Assignment → Look in the material below for the line with "theorem State.leg_setCourse (s" and the line with "l x).axis b = s.axis b := rfl", then set down exactly those two lines and all lines between, nothing more.

Source data →
-- -- --

/-! ### Other units after an update -/

@[simp] theorem State.course_setAxis (s : State) (a : Nat) (x : Axis) (b : Nat) : (s.setAxis a x).course b = s.course b := rfl
@[simp] theorem State.tile_setAxis (s : State) (a : Nat) (x : Axis) (b : Nat) : (s.setAxis a x).tile b = s.tile b := rfl
@[simp] theorem State.leg_setAxis (s : State) (a : Nat) (x : Axis) (b j : Nat) : (s.setAxis a x).leg b j = s.leg b j := rfl
@[simp] theorem State.ring_setAxis (s : State) (a : Nat) (x : Axis) (b : Nat) : (s.setAxis a x).ring b = s.ring b := rfl
@[simp] theorem State.twin_setAxis (s : State) (a : Nat) (x : Axis) (b : Nat) : (s.setAxis a x).twin b = s.twin b := rfl
@[simp] theorem State.thmTile_setAxis (s : State) (a : Nat) (x : Axis) (b : Nat) : (s.setAxis a x).thmTile b = s.thmTile b := rfl
@[simp] theorem State.core_setAxis (s : State) (a : Nat) (x : Axis) (b : Nat) : (s.setAxis a x).core b = s.core b := rfl

@[simp] theorem State.axis_setCourse (s : State) (c : Nat) (x : Course) (b : Nat) : (s.setCourse c x).axis b = s.axis b := rfl
@[simp] theorem State.tile_setCourse (s : State) (c : Nat) (x : Course) (b : Nat) : (s.setCourse c x).tile b = s.tile b := rfl
@[simp] theorem State.leg_setCourse (s : State) (c : Nat) (x : Course) (b j : Nat) : (s.setCourse c x).leg b j = s.leg b j := rfl
@[simp] theorem State.ring_setCourse (s : State) (c : Nat) (x : Course) (b : Nat) : (s.setCourse c x).ring b = s.ring b := rfl
@[simp] theorem State.twin_setCourse (s : State) (c : Nat) (x : Course) (b : Nat) : (s.setCourse c x).twin b = s.twin b := rfl
@[simp] theorem State.thmTile_setCourse (s : State) (c : Nat) (x : Course) (b : Nat) : (s.setCourse c x).thmTile b = s.thmTile b := rfl
@[simp] theorem State.core_setCourse (s : State) (c : Nat) (x : Course) (b : Nat) : (s.setCourse c x).core b = s.core b := rfl

@[simp] theorem State.axis_setTile (s : State) (t : Nat) (x : Tile) (b : Nat) : (s.setTile t x).axis b = s.axis b := rfl
@[simp] theorem State.course_setTile (s : State) (t : Nat) (x : Tile) (b : Nat) : (s.setTile t x).course b = s.course b := rfl
@[simp] theorem State.ring_setTile (s : State) (t : Nat) (x : Tile) (b : Nat) : (s.setTile t x).ring b = s.ring b := rfl
@[simp] theorem State.twin_setTile (s : State) (t : Nat) (x : Tile) (b : Nat) : (s.setTile t x).twin b = s.twin b := rfl
@[simp] theorem State.thmTile_setTile (s : State) (t : Nat) (x : Tile) (b : Nat) : (s.setTile t x).thmTile b = s.thmTile b := rfl
@[simp] theorem State.core_setTile (s : State) (t : Nat) (x : Tile) (b : Nat) : (s.setTile t x).core b = s.core b := rfl
@[simp] theorem State.motion_setTile (s : State) (t : Nat) (x : Tile) (k : UnitKind) (b : Nat) : (s.setTile t x).motion k b = s.motion k b := by cases k <;> rfl

@[simp] theorem State.axis_setLeg (s : State) (t l : Nat) (x : Leg) (b : Nat) : (s.setLeg t l x).axis b = s.axis b := rfl
@[simp] theorem State.course_setLeg (s : State) (t l : Nat) (x : Leg) (b : Nat) : (s.setLeg t l x).course b = s.course b := rfl
@[simp] theorem State.ring_setLeg (s : State) (t l : Nat) (x : Leg) (b : Nat) : (s.setLeg t l x).ring b = s.ring b := rfl
@[simp] theorem State.twin_setLeg (s : State) (t l : Nat) (x : Leg) (b : Nat) : (s.setLeg t l x).twin b = s.twin b := rfl
@[simp] theorem State.thmTile_setLeg (s : State) (t l : Nat) (x : Leg) (b : Nat) : (s.setLeg t l x).thmTile b = s.thmTile b := rfl
@[simp] theorem State.core_setLeg (s : State) (t l : Nat) (x : Leg) (b : Nat) : (s.setLeg t l x).core b = s.core b := rfl
@[simp] theorem State.motion_setLeg (s : State) (t l : Nat) (x : Leg) (k : UnitKind) (b : Nat) : (s.setLeg t l x).motion k b = s.motion k b := by cases k <;> rfl

@[simp] theorem State.axis_setRing (s : State) (r : Nat) (x : Ring) (b : Nat) : (s.setRing r x).axis b = s.axis b := rfl
@[simp] theorem State.course_setRing (s : State) (r : Nat) (x : Ring) (b : Nat) : (s.setRing r x).course b = s.course b := rfl
@[simp] theorem State.tile_setRing (s : State) (r : Nat) (x : Ring) (b : Nat) : (s.setRing r x).tile b = s.tile b := rfl
@[simp] theorem State.leg_setRing (s : State) (r : Nat) (x : Ring) (b j : Nat) : (s.setRing r x).leg b j = s.leg b j := rfl
@[simp] theorem State.twin_setRing (s : State) (r : Nat) (x : Ring) (b : Nat) : (s.setRing r x).twin b = s.twin b := rfl
@[simp] theorem State.thmTile_setRing (s : State) (r : Nat) (x : Ring) (b : Nat) : (s.setRing r x).thmTile b = s.thmTile b := rfl
@[simp] theorem State.core_setRing (s : State) (r : Nat) (x : Ring) (b : Nat) : (s.setRing r x).core b = s.core b := rfl
@[simp] theorem State.motion_setRing (s : State) (r : Nat) (x : Ring) (k : UnitKind) (b : Nat) : (s.setRing r x).motion k b = s.motion k b := by cases k <;> rfl
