theorem State.passBegin_sound {s : State} (h : s.Sound) : (s.passBegin).Sound := by
  unfold State.passBegin
  (try dsimp only)
  repeat' first
    | (with_reducible first | assumption | intro _ | apply State.passEnd_sound | apply State.pass_sound)
    | split
    | (rw [State.sound_mk]; refine ⟨?_, ?_⟩)
    | (with_reducible first | apply State.Sound.tiles | apply State.Sound.hist | apply State.Sound.leg | apply State.Sound.legs | apply legsOk.get)
    | dsimp only

theorem State.nvEnd_sound {s : State} (h : s.Sound) (status : Nat) : (s.nvEnd status).Sound := by
  unfold State.nvEnd
  repeat' first
    | (with_reducible first | assumption | intro _ | apply State.endLong_sound)
    | split

theorem State.nvAbort_sound {s : State} (h : s.Sound) : (s.nvAbort).Sound := by
  unfold State.nvAbort
  repeat' first
    | (with_reducible first | assumption | intro _ | apply State.nvEnd_sound)
    | split
    | (rw [State.sound_mk]; refine ⟨?_, ?_⟩)
    | (with_reducible first | apply State.Sound.tiles | apply State.Sound.hist | apply State.Sound.leg | apply State.Sound.legs | apply legsOk.get)
    | dsimp only

theorem State.thermalStep_sound {s : State} (h : s.Sound) (t : Nat) (a b : BitVec 16) : (s.thermalStep t a b).Sound := by
  unfold State.thermalStep
  (try dsimp only)
  repeat' first
    | (with_reducible first | assumption | intro _ | apply State.thermal_sound | apply State.nvAbort_sound)
    | split

theorem State.nvStep_sound {s : State} (h : s.Sound) (ok : Bool) : (s.nvStep ok).Sound := by
  unfold State.nvStep
  (try dsimp only)
  repeat' first
    | (with_reducible first | assumption | intro _ | apply State.nvAbort_sound | apply State.updLong_sound)
    | (with_reducible first | apply State.endLong_sound | apply State.nvEnd_sound)
    | split
    | (rw [State.sound_mk]; refine ⟨?_, ?_⟩)
    | (with_reducible first | apply State.Sound.tiles | apply State.Sound.hist | apply State.Sound.leg | apply State.Sound.legs | apply legsOk.get)
    | dsimp only

theorem State.nvBegin_sound {s : State} (h : s.Sound) : (s.nvBegin).Sound := by
  unfold State.nvBegin
  (try dsimp only)
  repeat' first
    | (with_reducible first | assumption | intro _ | apply State.nvEnd_sound)
    | split
    | (rw [State.sound_mk]; refine ⟨?_, ?_⟩)
    | (with_reducible first | apply State.Sound.tiles | apply State.Sound.hist | apply State.Sound.leg | apply State.Sound.legs | apply legsOk.get)
    | dsimp only

theorem State.loadWord_sound {s : State} (h : s.Sound) (l : Loc) (w : Word) : (s.loadWord l w).Sound := by
  unfold State.loadWord
  (try dsimp only)
  repeat' first
    | (with_reducible first | assumption | intro _ | apply State.filtWrite_sound | apply State.updLeg_sound | apply State.store_sound)
    | (with_reducible first | apply Leg.store_ok)
    | split

theorem State.loadSev_sound {s : State} (h : s.Sound) (n : Nat) (w : Word) : (s.loadSev n w).Sound := by
  unfold State.loadSev
  (try dsimp only)
  repeat' first
    | (with_reducible first | assumption | intro _)
    | split
    | (rw [State.sound_mk]; refine ⟨?_, ?_⟩)
    | (with_reducible first | apply State.Sound.tiles | apply State.Sound.hist | apply State.Sound.leg | apply State.Sound.legs | apply legsOk.get)
    | dsimp only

-- -- --

Completed exercise →
@[simp] theorem State.leg_setCourse (s : State) (c : Nat) (x : Course) (b j : Nat) : (s.setCourse c x).leg b j = s.leg b j := rfl
@[simp] theorem State.ring_setCourse (s : State) (c : Nat) (x : Course) (b : Nat) : (s.setCourse c x).ring b = s.ring b := rfl
@[simp] theorem State.twin_setCourse (s : State) (c : Nat) (x : Course) (b : Nat) : (s.setCourse c x).twin b = s.twin b := rfl
@[simp] theorem State.thmTile_setCourse (s : State) (c : Nat) (x : Course) (b : Nat) : (s.setCourse c x).thmTile b = s.thmTile b := rfl
@[simp] theorem State.core_setCourse (s : State) (c : Nat) (x : Course) (b : Nat) : (s.setCourse c x).core b = s.core b := rfl

@[simp] theorem State.axis_setTile (s : State) (t : Nat) (x : Tile) (b : Nat) : (s.setTile t x).axis b = s.axis b := rfl
@[simp] theorem State.course_setTile (s : State) (t : Nat) (x : Tile) (b : Nat) : (s.setTile t x).course b = s.course b := rfl
@[simp] theorem State.ring_setTile (s : State) (t : Nat) (x : Tile) (b : Nat) : (s.setTile t x).ring b = s.ring b := rfl
@[simp] theorem State.twin_setTile (s : State) (t : Nat) (x : Tile) (b : Nat) : (s.setTile t x).twin b = s.twin b := rfl
@[simp] theorem State.thmTile_setTile (s : State) (t : Nat) (x : Tile) (b : Nat) : (s.setTile t x).thmTile b = s.thmTile b := rfl
@[simp] theorem State.core_setTile (s : State) (t : Nat) (x : Tile) (b : Nat) : (s.setTile t x).core b = s.core b := rfl
@[simp] theorem State.motion_setTile (s : State) (t : Nat) (x : Tile) (k : UnitKind) (b : Nat) : (s.setTile t x).motion k b = s.motion k b := by cases k <;> rfl

@[simp] theorem State.axis_setLeg (s : State) (t l : Nat) (x : Leg) (b : Nat) : (s.setLeg t l x).axis b = s.axis b := rfl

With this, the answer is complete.